_The problem_: Lines below starting with the line with "unfold roundMoves" and going on through the line with "case press k => exact" must be output exactly; the rest of the records must be left out.

_Saved entries_:

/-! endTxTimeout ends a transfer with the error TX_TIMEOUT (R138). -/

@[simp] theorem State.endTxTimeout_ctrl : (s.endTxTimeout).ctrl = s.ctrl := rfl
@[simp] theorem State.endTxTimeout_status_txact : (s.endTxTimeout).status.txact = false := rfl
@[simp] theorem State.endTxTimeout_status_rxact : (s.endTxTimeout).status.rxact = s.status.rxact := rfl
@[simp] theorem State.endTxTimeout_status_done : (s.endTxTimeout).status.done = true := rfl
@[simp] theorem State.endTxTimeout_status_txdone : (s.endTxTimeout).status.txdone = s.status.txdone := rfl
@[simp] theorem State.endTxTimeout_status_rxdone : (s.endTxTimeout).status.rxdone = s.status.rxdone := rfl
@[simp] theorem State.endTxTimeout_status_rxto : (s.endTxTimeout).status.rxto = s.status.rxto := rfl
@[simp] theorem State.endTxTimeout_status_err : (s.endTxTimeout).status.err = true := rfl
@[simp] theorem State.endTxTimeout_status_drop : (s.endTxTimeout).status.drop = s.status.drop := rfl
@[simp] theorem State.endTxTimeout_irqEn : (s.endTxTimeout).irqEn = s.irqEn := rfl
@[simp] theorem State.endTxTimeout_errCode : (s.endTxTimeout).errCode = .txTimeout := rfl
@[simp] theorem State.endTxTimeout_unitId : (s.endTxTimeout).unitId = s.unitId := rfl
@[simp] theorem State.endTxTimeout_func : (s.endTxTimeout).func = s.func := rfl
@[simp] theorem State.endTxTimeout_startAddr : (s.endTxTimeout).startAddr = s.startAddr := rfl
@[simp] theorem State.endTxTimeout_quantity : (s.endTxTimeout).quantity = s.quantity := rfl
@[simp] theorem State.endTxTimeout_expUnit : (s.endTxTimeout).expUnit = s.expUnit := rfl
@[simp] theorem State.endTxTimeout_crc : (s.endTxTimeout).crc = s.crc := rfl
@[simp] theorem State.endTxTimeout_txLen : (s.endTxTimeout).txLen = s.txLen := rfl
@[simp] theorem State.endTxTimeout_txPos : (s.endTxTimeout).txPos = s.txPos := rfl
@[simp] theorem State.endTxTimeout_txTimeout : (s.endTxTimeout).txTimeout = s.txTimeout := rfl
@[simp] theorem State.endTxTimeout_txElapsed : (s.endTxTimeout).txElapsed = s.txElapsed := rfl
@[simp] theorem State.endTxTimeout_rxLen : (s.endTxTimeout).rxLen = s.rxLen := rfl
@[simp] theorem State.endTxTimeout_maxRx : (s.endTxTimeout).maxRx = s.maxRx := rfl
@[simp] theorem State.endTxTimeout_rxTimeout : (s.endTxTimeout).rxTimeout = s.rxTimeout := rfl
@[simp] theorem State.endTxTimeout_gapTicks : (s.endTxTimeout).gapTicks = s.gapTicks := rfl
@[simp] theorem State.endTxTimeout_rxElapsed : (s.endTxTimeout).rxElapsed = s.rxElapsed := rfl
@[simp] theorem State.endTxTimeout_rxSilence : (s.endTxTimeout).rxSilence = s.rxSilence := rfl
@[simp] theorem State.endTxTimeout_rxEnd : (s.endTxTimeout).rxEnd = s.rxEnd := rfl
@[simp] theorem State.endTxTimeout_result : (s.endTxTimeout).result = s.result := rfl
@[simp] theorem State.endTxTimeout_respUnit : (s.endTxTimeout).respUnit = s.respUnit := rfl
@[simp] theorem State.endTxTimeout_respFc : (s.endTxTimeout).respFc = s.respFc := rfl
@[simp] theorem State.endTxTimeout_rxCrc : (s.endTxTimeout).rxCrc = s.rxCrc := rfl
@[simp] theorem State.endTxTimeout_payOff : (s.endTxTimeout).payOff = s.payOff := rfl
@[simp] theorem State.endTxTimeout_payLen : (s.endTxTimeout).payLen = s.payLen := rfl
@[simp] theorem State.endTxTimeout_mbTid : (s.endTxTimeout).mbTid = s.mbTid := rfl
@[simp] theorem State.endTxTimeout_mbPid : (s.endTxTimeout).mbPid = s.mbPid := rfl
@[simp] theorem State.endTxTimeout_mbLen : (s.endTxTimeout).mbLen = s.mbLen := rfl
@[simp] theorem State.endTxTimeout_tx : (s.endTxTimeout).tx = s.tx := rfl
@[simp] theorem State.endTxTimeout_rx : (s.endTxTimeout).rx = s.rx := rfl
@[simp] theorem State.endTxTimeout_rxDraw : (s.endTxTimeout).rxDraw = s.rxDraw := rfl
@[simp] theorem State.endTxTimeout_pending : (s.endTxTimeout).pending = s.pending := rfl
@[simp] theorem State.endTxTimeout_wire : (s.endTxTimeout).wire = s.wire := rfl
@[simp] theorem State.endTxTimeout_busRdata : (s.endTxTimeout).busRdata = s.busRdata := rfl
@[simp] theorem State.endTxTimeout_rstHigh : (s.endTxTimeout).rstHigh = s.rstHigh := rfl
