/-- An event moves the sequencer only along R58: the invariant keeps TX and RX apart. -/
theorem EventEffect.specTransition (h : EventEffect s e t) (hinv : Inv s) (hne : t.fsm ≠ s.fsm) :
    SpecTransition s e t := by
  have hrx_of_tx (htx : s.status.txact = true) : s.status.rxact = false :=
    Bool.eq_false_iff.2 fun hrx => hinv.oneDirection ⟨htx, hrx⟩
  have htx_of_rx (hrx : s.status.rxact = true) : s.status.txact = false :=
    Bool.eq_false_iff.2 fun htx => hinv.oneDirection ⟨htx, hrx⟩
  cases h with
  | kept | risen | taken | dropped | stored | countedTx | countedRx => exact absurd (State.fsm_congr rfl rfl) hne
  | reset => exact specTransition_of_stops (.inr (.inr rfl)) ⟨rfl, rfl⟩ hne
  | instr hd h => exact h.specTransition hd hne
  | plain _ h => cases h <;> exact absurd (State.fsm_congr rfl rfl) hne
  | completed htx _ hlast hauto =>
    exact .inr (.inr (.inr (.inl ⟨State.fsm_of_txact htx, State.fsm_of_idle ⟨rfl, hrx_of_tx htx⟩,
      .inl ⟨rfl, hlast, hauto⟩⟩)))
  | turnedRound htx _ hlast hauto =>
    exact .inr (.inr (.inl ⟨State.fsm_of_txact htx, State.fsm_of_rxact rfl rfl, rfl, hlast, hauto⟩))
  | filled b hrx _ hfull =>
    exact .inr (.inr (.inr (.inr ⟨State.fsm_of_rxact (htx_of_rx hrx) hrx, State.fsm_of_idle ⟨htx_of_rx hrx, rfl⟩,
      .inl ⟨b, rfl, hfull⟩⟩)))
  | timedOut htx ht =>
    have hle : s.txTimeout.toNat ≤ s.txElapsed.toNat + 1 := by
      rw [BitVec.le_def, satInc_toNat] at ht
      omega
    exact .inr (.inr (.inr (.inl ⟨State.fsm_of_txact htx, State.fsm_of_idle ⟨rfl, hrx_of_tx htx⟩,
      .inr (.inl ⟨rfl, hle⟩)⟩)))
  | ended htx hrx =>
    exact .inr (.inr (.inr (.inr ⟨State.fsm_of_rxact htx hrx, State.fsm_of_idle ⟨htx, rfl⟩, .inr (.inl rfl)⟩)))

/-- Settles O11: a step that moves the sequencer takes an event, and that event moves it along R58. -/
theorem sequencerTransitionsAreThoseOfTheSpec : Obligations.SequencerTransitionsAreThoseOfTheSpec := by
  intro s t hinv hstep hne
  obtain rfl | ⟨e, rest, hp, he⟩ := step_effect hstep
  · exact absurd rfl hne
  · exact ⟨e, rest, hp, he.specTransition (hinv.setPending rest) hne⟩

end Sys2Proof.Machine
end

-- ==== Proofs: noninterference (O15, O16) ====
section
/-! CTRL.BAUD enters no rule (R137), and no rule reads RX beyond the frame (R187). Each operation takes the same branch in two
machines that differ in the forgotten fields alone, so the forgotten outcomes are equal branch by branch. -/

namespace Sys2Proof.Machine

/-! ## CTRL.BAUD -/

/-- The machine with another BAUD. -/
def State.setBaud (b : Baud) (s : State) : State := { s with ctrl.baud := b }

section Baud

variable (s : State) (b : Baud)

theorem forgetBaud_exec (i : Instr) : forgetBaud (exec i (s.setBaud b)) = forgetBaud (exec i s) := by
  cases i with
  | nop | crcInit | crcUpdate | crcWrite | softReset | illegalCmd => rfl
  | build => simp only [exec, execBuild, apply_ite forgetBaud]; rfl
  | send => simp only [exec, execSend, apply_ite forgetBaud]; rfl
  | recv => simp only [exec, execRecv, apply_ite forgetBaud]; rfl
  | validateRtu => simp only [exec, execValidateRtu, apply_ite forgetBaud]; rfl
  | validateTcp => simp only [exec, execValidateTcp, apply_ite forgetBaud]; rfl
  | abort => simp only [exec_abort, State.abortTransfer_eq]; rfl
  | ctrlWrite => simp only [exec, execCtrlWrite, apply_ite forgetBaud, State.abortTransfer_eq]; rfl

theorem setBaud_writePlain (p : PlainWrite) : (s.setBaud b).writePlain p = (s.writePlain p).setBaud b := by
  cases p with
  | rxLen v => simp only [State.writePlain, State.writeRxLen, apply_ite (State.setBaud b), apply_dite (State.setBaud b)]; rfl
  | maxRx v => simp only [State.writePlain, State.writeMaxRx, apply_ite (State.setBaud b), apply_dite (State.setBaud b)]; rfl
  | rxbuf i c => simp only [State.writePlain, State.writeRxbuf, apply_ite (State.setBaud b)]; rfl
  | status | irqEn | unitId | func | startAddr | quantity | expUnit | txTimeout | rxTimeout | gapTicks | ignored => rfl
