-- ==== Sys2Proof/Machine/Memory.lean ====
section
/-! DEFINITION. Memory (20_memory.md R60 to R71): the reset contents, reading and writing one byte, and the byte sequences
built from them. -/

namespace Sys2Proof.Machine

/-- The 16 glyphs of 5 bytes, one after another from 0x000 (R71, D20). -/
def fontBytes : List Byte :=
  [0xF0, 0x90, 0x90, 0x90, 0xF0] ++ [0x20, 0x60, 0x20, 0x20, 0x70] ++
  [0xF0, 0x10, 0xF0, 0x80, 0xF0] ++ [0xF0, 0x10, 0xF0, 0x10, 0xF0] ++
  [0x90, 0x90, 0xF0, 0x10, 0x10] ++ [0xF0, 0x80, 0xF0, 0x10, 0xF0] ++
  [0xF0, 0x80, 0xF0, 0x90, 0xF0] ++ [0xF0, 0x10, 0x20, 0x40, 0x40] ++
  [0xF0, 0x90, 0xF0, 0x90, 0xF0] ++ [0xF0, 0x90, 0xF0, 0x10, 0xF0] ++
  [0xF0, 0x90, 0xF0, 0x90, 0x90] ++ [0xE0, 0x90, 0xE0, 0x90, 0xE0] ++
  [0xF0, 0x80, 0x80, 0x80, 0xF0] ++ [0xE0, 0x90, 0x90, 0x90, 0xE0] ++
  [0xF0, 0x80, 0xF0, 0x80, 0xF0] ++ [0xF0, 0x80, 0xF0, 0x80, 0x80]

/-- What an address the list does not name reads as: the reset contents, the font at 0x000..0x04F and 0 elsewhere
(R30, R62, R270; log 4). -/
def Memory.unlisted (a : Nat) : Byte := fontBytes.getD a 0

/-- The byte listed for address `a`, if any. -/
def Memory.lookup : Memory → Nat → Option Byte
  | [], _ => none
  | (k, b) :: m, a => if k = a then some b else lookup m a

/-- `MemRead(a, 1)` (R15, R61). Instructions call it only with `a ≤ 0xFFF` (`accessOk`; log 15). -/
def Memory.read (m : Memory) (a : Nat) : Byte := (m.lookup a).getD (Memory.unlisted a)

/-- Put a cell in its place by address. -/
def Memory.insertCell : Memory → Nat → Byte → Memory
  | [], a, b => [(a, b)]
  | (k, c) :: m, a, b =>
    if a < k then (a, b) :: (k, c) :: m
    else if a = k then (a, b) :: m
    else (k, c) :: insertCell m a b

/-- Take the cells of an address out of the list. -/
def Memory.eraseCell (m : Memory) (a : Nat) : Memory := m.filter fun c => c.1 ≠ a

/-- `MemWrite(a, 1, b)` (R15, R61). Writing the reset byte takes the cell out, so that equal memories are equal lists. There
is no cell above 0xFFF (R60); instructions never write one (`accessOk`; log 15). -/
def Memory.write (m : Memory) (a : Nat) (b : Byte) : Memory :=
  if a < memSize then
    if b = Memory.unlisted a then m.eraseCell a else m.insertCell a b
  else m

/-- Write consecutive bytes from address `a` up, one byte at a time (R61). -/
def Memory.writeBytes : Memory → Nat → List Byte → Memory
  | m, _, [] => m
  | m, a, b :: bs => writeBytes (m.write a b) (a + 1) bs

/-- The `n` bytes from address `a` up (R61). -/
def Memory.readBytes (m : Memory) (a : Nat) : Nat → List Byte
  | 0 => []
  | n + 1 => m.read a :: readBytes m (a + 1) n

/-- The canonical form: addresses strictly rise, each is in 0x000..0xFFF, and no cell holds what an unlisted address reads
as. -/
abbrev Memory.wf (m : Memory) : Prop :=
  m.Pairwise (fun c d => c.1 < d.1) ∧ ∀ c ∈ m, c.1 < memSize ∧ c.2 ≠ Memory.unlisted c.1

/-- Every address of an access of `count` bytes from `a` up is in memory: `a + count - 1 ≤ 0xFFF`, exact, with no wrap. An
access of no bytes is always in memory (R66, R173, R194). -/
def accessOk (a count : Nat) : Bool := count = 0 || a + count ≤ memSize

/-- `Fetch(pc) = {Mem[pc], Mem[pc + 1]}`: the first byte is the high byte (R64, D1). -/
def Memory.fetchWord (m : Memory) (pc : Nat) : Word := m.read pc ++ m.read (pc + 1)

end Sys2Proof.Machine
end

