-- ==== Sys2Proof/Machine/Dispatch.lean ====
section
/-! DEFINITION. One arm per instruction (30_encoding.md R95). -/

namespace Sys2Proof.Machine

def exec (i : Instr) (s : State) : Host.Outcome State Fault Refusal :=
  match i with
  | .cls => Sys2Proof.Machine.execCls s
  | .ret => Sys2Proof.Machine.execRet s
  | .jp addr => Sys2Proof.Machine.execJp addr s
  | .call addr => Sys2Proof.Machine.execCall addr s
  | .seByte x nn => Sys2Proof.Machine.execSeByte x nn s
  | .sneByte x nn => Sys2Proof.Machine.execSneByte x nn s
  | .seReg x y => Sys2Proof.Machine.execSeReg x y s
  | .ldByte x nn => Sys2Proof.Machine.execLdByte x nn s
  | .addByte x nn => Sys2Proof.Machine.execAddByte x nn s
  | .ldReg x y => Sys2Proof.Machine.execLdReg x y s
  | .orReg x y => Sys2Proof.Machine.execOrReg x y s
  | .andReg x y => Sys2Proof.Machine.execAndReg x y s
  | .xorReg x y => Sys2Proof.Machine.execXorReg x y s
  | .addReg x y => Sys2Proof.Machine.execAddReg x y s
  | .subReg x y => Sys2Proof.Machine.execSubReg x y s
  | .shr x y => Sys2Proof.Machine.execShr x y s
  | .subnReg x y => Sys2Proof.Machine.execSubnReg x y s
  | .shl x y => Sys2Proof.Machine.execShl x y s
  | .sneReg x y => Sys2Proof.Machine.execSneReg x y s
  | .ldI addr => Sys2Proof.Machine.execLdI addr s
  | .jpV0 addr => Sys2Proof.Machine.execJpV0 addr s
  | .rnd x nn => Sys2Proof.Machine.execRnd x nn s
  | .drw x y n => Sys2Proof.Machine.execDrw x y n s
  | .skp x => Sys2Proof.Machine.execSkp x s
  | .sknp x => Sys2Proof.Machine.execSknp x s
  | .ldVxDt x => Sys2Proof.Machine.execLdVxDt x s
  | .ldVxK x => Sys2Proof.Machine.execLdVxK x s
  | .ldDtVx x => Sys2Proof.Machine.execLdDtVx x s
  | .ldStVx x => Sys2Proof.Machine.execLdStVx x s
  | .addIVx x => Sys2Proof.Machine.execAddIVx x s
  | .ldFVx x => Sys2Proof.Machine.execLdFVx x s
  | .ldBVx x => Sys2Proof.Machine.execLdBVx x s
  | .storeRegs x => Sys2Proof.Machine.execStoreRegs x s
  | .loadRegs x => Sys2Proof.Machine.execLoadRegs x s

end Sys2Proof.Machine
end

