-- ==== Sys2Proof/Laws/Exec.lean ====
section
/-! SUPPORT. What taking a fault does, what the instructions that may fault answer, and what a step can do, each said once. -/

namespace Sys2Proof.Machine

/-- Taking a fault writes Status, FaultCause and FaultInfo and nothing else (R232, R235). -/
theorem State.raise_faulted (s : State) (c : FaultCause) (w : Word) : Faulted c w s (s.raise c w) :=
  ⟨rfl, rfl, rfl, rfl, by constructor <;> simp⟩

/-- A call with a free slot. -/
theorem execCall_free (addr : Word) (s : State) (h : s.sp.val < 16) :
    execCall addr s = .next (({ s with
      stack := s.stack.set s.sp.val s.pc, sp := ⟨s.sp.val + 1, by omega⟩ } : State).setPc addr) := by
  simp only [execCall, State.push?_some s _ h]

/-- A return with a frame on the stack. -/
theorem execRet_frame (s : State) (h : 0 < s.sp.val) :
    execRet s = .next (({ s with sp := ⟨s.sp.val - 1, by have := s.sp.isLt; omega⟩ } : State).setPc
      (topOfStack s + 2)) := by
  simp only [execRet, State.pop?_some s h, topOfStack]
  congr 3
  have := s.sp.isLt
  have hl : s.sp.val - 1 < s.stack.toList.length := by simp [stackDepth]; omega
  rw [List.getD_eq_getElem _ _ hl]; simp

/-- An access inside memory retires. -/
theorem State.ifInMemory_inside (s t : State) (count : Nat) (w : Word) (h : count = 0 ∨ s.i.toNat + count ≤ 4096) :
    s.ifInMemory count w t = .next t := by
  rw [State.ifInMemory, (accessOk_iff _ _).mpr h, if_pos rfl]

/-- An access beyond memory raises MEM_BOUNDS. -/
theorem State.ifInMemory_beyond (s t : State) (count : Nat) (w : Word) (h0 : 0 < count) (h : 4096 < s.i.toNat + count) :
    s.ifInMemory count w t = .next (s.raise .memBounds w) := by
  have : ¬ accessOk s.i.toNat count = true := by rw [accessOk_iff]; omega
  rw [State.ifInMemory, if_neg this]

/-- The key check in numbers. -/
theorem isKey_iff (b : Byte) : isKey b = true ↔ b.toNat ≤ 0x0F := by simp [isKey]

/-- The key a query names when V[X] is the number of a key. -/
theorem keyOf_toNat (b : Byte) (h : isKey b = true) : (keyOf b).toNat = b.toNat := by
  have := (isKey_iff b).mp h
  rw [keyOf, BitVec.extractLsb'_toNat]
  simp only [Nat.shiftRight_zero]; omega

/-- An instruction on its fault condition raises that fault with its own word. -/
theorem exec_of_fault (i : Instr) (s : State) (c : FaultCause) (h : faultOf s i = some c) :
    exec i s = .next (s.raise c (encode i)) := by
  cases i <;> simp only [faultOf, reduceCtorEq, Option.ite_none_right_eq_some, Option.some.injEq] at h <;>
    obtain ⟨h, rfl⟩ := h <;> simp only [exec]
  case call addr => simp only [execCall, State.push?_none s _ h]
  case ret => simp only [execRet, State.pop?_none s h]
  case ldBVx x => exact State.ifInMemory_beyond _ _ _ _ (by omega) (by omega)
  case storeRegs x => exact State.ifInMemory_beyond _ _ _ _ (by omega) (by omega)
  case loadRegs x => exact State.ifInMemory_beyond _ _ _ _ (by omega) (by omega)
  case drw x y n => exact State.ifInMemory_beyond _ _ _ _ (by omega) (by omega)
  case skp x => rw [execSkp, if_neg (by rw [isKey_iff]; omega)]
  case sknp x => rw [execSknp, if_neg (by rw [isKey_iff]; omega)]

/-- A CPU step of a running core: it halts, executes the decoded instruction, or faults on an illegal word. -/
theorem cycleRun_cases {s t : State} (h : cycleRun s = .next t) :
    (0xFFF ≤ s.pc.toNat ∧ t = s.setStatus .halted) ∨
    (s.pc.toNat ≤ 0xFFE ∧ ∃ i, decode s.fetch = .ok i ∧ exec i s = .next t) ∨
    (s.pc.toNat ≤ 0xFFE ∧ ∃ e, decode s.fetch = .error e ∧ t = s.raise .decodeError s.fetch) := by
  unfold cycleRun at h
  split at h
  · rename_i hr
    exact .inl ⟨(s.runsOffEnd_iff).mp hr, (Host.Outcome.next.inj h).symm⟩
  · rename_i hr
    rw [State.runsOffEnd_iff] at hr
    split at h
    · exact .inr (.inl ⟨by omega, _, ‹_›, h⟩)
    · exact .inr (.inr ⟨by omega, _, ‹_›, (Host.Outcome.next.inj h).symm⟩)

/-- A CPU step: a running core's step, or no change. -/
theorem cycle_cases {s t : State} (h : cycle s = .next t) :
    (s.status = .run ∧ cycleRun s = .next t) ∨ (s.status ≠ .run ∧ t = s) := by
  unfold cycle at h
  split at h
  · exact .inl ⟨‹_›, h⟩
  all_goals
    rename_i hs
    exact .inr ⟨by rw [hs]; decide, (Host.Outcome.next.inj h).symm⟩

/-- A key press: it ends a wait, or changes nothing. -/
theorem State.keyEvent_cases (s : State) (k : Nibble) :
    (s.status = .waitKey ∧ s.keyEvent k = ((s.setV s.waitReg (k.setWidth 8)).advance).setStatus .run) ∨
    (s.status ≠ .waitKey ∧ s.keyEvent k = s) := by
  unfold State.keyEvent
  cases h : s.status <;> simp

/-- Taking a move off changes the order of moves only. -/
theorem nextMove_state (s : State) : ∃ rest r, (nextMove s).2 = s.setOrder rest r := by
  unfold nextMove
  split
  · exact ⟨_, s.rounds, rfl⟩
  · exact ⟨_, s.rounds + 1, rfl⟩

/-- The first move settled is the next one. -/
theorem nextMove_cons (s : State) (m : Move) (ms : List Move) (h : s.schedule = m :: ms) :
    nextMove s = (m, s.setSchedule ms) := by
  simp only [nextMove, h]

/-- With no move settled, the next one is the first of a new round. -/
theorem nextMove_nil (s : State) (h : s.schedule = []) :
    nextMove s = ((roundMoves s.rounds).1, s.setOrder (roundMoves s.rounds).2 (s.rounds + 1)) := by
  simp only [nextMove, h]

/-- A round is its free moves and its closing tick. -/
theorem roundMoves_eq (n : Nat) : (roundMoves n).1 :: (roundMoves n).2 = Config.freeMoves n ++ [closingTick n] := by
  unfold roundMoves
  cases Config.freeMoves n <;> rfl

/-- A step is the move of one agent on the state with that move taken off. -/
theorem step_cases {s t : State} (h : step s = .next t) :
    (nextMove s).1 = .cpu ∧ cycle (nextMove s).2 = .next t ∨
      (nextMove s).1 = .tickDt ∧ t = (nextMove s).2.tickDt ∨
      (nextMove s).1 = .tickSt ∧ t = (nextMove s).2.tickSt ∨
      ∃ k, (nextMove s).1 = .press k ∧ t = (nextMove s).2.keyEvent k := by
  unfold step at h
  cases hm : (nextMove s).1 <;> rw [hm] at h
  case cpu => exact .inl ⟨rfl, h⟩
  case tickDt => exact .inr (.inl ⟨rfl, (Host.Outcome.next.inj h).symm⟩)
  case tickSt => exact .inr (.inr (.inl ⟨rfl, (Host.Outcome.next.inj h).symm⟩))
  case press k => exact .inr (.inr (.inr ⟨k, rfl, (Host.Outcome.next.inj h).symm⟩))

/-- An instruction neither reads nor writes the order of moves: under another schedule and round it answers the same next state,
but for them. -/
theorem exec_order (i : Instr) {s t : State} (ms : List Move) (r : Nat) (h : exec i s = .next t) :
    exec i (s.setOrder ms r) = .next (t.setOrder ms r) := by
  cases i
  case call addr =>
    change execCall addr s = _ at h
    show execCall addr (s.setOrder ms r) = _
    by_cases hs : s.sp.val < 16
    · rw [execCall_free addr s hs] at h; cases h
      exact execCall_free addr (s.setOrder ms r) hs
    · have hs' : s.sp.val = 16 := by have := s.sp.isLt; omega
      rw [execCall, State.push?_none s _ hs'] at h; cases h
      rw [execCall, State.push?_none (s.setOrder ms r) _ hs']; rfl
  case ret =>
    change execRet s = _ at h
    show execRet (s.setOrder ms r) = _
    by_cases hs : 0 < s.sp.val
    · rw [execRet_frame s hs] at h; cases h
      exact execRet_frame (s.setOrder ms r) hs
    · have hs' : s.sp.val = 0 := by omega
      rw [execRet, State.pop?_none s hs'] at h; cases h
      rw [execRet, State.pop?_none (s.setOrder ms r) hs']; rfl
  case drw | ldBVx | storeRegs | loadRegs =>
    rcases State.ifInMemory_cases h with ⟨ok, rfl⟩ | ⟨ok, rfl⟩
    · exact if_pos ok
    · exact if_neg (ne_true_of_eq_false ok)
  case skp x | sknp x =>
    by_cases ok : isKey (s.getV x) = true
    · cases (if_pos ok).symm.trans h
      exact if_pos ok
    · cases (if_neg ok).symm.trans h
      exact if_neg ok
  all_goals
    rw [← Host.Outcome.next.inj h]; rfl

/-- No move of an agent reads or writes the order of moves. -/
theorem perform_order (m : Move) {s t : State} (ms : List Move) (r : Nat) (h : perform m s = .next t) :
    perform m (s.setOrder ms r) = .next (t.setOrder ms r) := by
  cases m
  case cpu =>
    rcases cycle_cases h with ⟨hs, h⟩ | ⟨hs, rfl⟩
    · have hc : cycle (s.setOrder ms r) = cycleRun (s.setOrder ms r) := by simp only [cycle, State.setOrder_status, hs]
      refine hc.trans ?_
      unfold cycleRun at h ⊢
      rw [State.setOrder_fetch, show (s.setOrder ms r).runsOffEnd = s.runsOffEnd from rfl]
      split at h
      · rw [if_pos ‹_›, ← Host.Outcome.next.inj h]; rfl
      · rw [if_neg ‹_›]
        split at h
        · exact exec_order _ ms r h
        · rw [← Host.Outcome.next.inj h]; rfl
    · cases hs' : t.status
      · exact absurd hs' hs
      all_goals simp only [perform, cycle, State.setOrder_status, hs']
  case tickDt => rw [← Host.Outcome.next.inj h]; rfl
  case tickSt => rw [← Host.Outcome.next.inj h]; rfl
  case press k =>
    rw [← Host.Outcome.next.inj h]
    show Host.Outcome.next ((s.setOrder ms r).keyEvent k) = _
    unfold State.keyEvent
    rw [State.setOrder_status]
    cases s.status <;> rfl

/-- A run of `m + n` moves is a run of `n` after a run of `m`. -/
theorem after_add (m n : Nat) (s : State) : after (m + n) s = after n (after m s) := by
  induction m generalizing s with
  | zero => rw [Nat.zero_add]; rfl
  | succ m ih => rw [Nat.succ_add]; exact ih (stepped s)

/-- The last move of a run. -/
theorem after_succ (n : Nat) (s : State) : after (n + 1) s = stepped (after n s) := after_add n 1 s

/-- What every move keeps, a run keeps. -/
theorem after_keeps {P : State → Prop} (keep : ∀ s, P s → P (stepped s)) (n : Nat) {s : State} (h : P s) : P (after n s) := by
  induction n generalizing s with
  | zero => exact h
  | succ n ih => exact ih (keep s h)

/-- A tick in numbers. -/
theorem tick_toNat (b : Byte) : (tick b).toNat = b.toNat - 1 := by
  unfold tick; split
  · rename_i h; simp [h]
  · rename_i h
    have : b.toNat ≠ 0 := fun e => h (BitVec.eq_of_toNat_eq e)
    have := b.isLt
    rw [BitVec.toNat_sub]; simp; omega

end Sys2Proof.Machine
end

_Result for this exercise_:
  unfold roundMoves
  cases Config.freeMoves n <;> rfl

/-- A step is the move of one agent on the state with that move taken off. -/
theorem step_cases {s t : State} (h : step s = .next t) :
    (nextMove s).1 = .cpu ∧ cycle (nextMove s).2 = .next t ∨
      (nextMove s).1 = .tickDt ∧ t = (nextMove s).2.tickDt ∨
      (nextMove s).1 = .tickSt ∧ t = (nextMove s).2.tickSt ∨
      ∃ k, (nextMove s).1 = .press k ∧ t = (nextMove s).2.keyEvent k := by
  unfold step at h
  cases hm : (nextMove s).1 <;> rw [hm] at h
  case cpu => exact .inl ⟨rfl, h⟩
  case tickDt => exact .inr (.inl ⟨rfl, (Host.Outcome.next.inj h).symm⟩)
  case tickSt => exact .inr (.inr (.inl ⟨rfl, (Host.Outcome.next.inj h).symm⟩))
  case press k => exact .inr (.inr (.inr ⟨k, rfl, (Host.Outcome.next.inj h).symm⟩))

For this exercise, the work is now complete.